We are looking for a highly skilled GCP Data Engineer with a strong background in either Python or Java to join our team. As a GCP Data Engineer, you will design, develop, and maintain data processing systems on Google Cloud Platform (GCP) to handle large-scale datasets efficiently. You will work closely with cross-functional teams to build and deploy robust data pipelines, ensuring data availability, accuracy, and accessibility for business analytics and insights.
Key Responsibilities:
- Design and implement scalable data pipelines using Google Cloud Platform (GCP) services such as BigQuery, Cloud Storage, Dataflow, Pub/Sub, and Cloud Composer.
- Develop data integration solutions to extract, transform, and load (ETL) data from various structured and unstructured data sources.
- Collaborate with data scientists, analysts, and software engineers to optimize data workflows and ensure high-performance data processing.
- Build and maintain automated processes for data ingestion, transformation, and analysis.
- Write efficient, reusable, and reliable code primarily in Python or Java for data processing tasks.
- Optimize and troubleshoot data pipelines for maximum reliability and performance.
- Ensure data governance and security standards are implemented in all aspects of the data pipeline.
- Implement and manage CI/CD pipelines for deploying and monitoring data workflows.
- Work with the operations team to ensure the availability, reliability, and performance of data infrastructure.

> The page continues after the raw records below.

/-- One lane of such a load; `read` is none where the address itself faults. A helper lane gets zero where another device denies its lines (06, R80). -/
def CacheWalk.step (e : Env) (deny : List Nat) (dest width : Nat) (read : State → Nat → Option CacheRead) (k : CacheWalk) (i : Nat) : CacheWalk :=
  let zero : LaneWrite := ⟨i, dest, loaded width (List.replicate width 0)⟩
  match read k.s i with
  | none => { k with bad := if e.g.isHelper i then k.bad else k.bad ++ [i], writes := k.writes ++ [zero] }
  | some r =>
    if r.bad then { k with bad := if e.g.isHelper i then k.bad else k.bad ++ [i], writes := k.writes ++ [zero] }
    else if r.absent then { k with s := r.s, absent := k.absent ++ [i], writes := k.writes ++ [zero] }
    else if !r.lines.isEmpty then
      (if !e.g.isHelper i then { k with lines := r.lines.foldl insertNat k.lines }
      else if r.lines.all (fun n => deny.contains n) then { k with writes := k.writes ++ [zero] }
      else { k with help := r.lines.foldl insertNat k.help })
    else if r.poisoned then
      { k with s := r.s, poisoned := if e.g.isHelper i then k.poisoned else k.poisoned ++ [i], writes := k.writes ++ [zero] }
    else { k with s := r.s, writes := k.writes ++ [⟨i, dest, loaded width r.bytes⟩] }

/-- The lines that a word fetches first: those that its other lanes need, and then those of its helper lanes. -/
def CacheWalk.first (k : CacheWalk) : List Nat := if k.lines.isEmpty then k.help else k.lines

/-- A load through a private cache: faults, fetches of remote lines, stamps of the bytes read, then the long-latency delivery. -/
def Env.cacheLoad (e : Env) (deny : List Nat) (g : BitVec 3) (la : BitVec 4) (dest off width : Nat) (read : State → Nat → Option CacheRead)
    (touched : State → Nat → List Touch) (s : State) : Except Halt State :=
  let lanes := lanesOf (e.act g)
  let k := lanes.foldl (CacheWalk.step e deny dest width read) ⟨s, [], [], [], [], [], []⟩
  let addr := fun i => (e.ea off (e.g.lane i)).toNat
  match laneFault 0x06 k.bad addr with
  | some h => .error h
  | none =>
    if !k.first.isEmpty then .ok (e.fetchFirst k.first s) else
    match laneFault 0x07 k.poisoned addr with
    | some h => .error h
    | none =>
      match e.stamp k.s false none none ((lanes.filter (fun i => !e.g.isHelper i && !k.absent.contains i)).flatMap (touched k.s)) with
      | .error h => .error h
      | .ok s => .ok (e.launchLong la (.load k.writes [] [] none) (s.updGroup e.g.gid (fun x => x.setNr (maskOf k.absent))))

/-- The physical byte of a virtual address, for a stamp. -/
def State.stampAt (s : State) (e : Env) (lane va n : Nat) : List Touch :=
  match s.findLeaf e.g.ctx (dieOf e.g.core) (s.core e.g.core).tlb va .read with
  | some l => [⟨lane, l.pa va, n⟩]
  | none => []

/-- LDC (R199). -/
def loadConstant (deny : List Nat) (g : BitVec 3) (t a : BitVec 7) (l : BitVec 4) (w : BitVec 2) (s : State) : Host.Outcome State Fault Refusal :=
  inWord s fun e =>
    let width := widthBytes w
    let offOf := fun (i : Nat) => (e.ea (e.v a) (e.g.lane i)).toNat
    let read := fun (s : State) (i : Nat) =>
      let o := offOf i
      if 2 ^ 32 ≤ o || o % width != 0 || 0x11000 ≤ o then none else some (s.constRead e i o width)
    let touched := fun (s : State) (i : Nat) =>
      let o := offOf i
      if o < 0x10000 then (if o < e.k.clen && e.k.constBase != 0 then s.stampAt e i (e.k.constBase + o) (min width (e.k.clen - o)) else [])
      else if e.l.argPtr == 0 then []
      else (List.range width).flatMap (fun j => s.stampAt e i (e.l.argPtr + (o - 0x10000) + j) 1)
    e.cacheLoad deny g l (e.v t) (e.v a) width read touched s

def execLdc (g : BitVec 3) (t a : BitVec 7) (l : BitVec 4) (w : BitVec 2) (s : State) := loadConstant [] g t a l w s

/-! ### The tile path (R200) -/

/-- LDT (R200). -/
def loadTile (deny : List Nat) (g : BitVec 3) (t a : BitVec 7) (l : BitVec 4) (w : BitVec 2) (s : State) : Host.Outcome State Fault Refusal :=
  inWord s fun e =>
    let width := widthBytes w
    let addr := fun (i : Nat) => (e.ea (e.v a) (e.g.lane i)).toNat
    let read := fun (s : State) (i : Nat) =>
      if 2 ^ 56 ≤ addr i || addr i % width != 0 then none else some (s.cacheRead .tiles e i (addr i) width)
    e.cacheLoad deny g l (e.v t) (e.v a) width read (fun s i => s.stampAt e i (addr i) width) s

def execLdt (g : BitVec 3) (t a : BitVec 7) (l : BitVec 4) (w : BitVec 2) (s : State) := loadTile [] g t a l w s

/-- A tile write buffer of 128 lines (10, R169) with one too many lands a line; which one is open. Lines of another device stay until their write there is
acknowledged (18, R333; log 51). -/
def State.trimBuffer (s : State) (core new : Nat) : State :=
  let c := s.core core
  if c.tileBuf.length ≤ 128 then s else
  match victim s new (c.tileBuf.filter (fun x => x.no != new && !isRemote (x.no * 128))) with
  | none => s
  | some v => (s.landAny (dieOf core) (s.lineOwner v) v.dirtyBytes v.poisonedWords).setCore core { c with tileBuf := dropLine c.tileBuf v.no }

/-- A store on the tile path: dirty in the write buffer of the core, and in the tile cache's copy of the line. -/
def State.storeT (s : State) (core gid pa : Nat) (bs : List (BitVec 8)) (trk : Bool) : State :=
  let c := s.core core
  let no := lineNo pa
  let buf := ((findLine c.tileBuf no).getD (Line.fresh no)).write (pa % 128) bs true (!trk) gid
  let tiles := match findLine c.tiles no with
    | some l => putLine c.tiles (l.write (pa % 128) bs false false gid)
    | none => c.tiles
  (s.setCore core { c with tileBuf := putLine c.tileBuf buf, tiles := tiles }).trimBuffer core no

/-- ST.t (R200). -/
def execStT (g : BitVec 3) (t a : BitVec 7) (w : BitVec 2) (s : State) : Host.Outcome State Fault Refusal :=
  inWord s fun e =>
    let width := widthBytes w
    match e.targets s ((lanesOf (e.act g)).filter (fun i => !e.g.isHelper i)) (e.v a) width .write with
    | .error h => .error h
    | .ok ts =>
      let writes := accesses ts (fun i => (e.g.lane i).bytes (e.v t) width)
      match e.stamp (e.noteTargets ts s) true none none (touches writes) with
      | .error h => .error h
      | .ok s =>
        let s := (laneOrder s writes).foldl (fun s x => s.storeT e.g.core (s.agentOf e.g x.lane).gid x.pa x.bytes x.trk) s
        .ok (e.retire (s.tick.updGroup e.g.gid (fun x => x.setNr (maskOf (absentLanes ts)))))

/-! ### The return of a load -/

/-- The lines that a list of parts needs, in the order of first need. -/
def partLines (ps : List RemotePart) : List Nat := (ps.map (fun p => lineNo p.pa)).eraseDups

/-- Cut bytes into lines of 128. -/
def cutLines : List Nat → List (BitVec 8) → List (Nat × List (BitVec 8))
  | [], _ => []
  | n :: r, bs => (n, bs.take 128) :: cutLines r (bs.drop 128)

/-- Remote-read lines fill in the L2 of a die (10, R194). -/
def State.fillRemote (s : State) (die : Nat) (ls : List (Nat × List (BitVec 8))) : State :=
  ls.foldl (fun s l => s.putRemote die (Line.clean l.1 (Mem.write [] 0 l.2) 0)) s

/-- A word has completed: its window stalls its slot no longer, and lasts for the words that it has left (03, R37, R38). -/
def State.closeWindow (s : State) (gid id : Nat) : State :=
  let mark := fun (w : Window) => if w.id == id then { w with complete := true } else w
  s.updGroup gid (fun g => { g with windows := (g.windows.map mark).filter (fun w => !(w.complete && w.left == 0)) })

/-- A window of a word that has completed already, over the words that its LA names (03, R38, R39). -/
def Env.openDone (e : Env) (la : BitVec 4) (s : State) : State :=
  if la = 0 then s else
  let w : Window := ⟨s.fresh, e.iss.slotB, la.toNat, e.iss.reads, e.iss.writes, false, true⟩
  (s.updGroup e.g.gid (fun g => { g with windows := g.windows ++ [w] })).tick

/-- Deliver a request's register bytes; its window closes and it is done. -/
def State.deliver (s : State) (r : Request) (ws : List LaneWrite) : State :=
  ((s.updGroup r.gid (fun g => g.writes ws)).closeWindow r.gid r.id).dropRequest r.id

/-- The slot, or the parked path, that waits for a request goes on after its word. -/
def State.wake (s : State) (r : Request) : State :=
  s.resumeWhere r.gid (fun x => x.wait == some (.request r.id)) r.pc

/-- The bytes that the fabric brought for a request of `ls` lines, if they are whole. -/
def replyLines (x : RemoteReply) (ls : List Nat) : Option (List (Nat × List (BitVec 8))) :=
  match x with
  | .data bs => if bs.length == 128 * ls.length then some (cutLines ls bs) else none
  | _ => none

/-- The active lanes of the word that made a request (its guard stands in bits 24:22). -/
def Env.actWord (e : Env) : BitVec 32 := e.act (BitVec.ofNat 3 (bits e.iss.word.toNat 22 3))

/-- The register bytes of a load that waited for the fabric are written, and its acquire takes effect. -/
def State.endRemoteLoad (s : State) (e : Env) (r : Request) (ws : List LaneWrite) (acq : Option Scope) : Except Halt State :=
  let s := s.deliver r ws
  match acq with
  | none => .ok s
  | some sc => match s.acquireE e.g e.actWord sc with
    | .error h => .error h
    | .ok t => .ok ((e.sends s t).wake r)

- Perform data quality checks, validation, and documentation.
Qualifications:
- Bachelor's or Master's degree in Computer Science, Data Engineering, Information Technology, or a related field.
- 3+ years of experience in a data engineering role, preferably with cloud platforms (Google Cloud Platform preferred).
- Proficiency in Python or Java for developing data pipelines and ETL processes.
- Strong experience with GCP services like BigQuery, Dataflow, Cloud Storage, Pub/Sub, Cloud Functions, Cloud Composer.
- Hands-on experience with SQL and query optimization for processing large datasets.
- Knowledge of Apache Beam or Apache Kafka is a plus.
- Experience with version control (Git) and CI/CD pipelines (e.g., Jenkins, Cloud Build).
- Familiarity with data modeling, schema design, and data warehousing concepts.
- Strong problem-solving and troubleshooting skills.
- Excellent communication and collaboration skills, with the ability to work in a team-oriented environment.
Preferred Qualifications:
- Experience with other cloud platforms like AWS or Azure.
- Knowledge of Terraform or other infrastructure-as-code tools.
- Certification in Google Cloud Professional Data Engineer is a plus.
- Exposure to machine learning workflows or data science projects.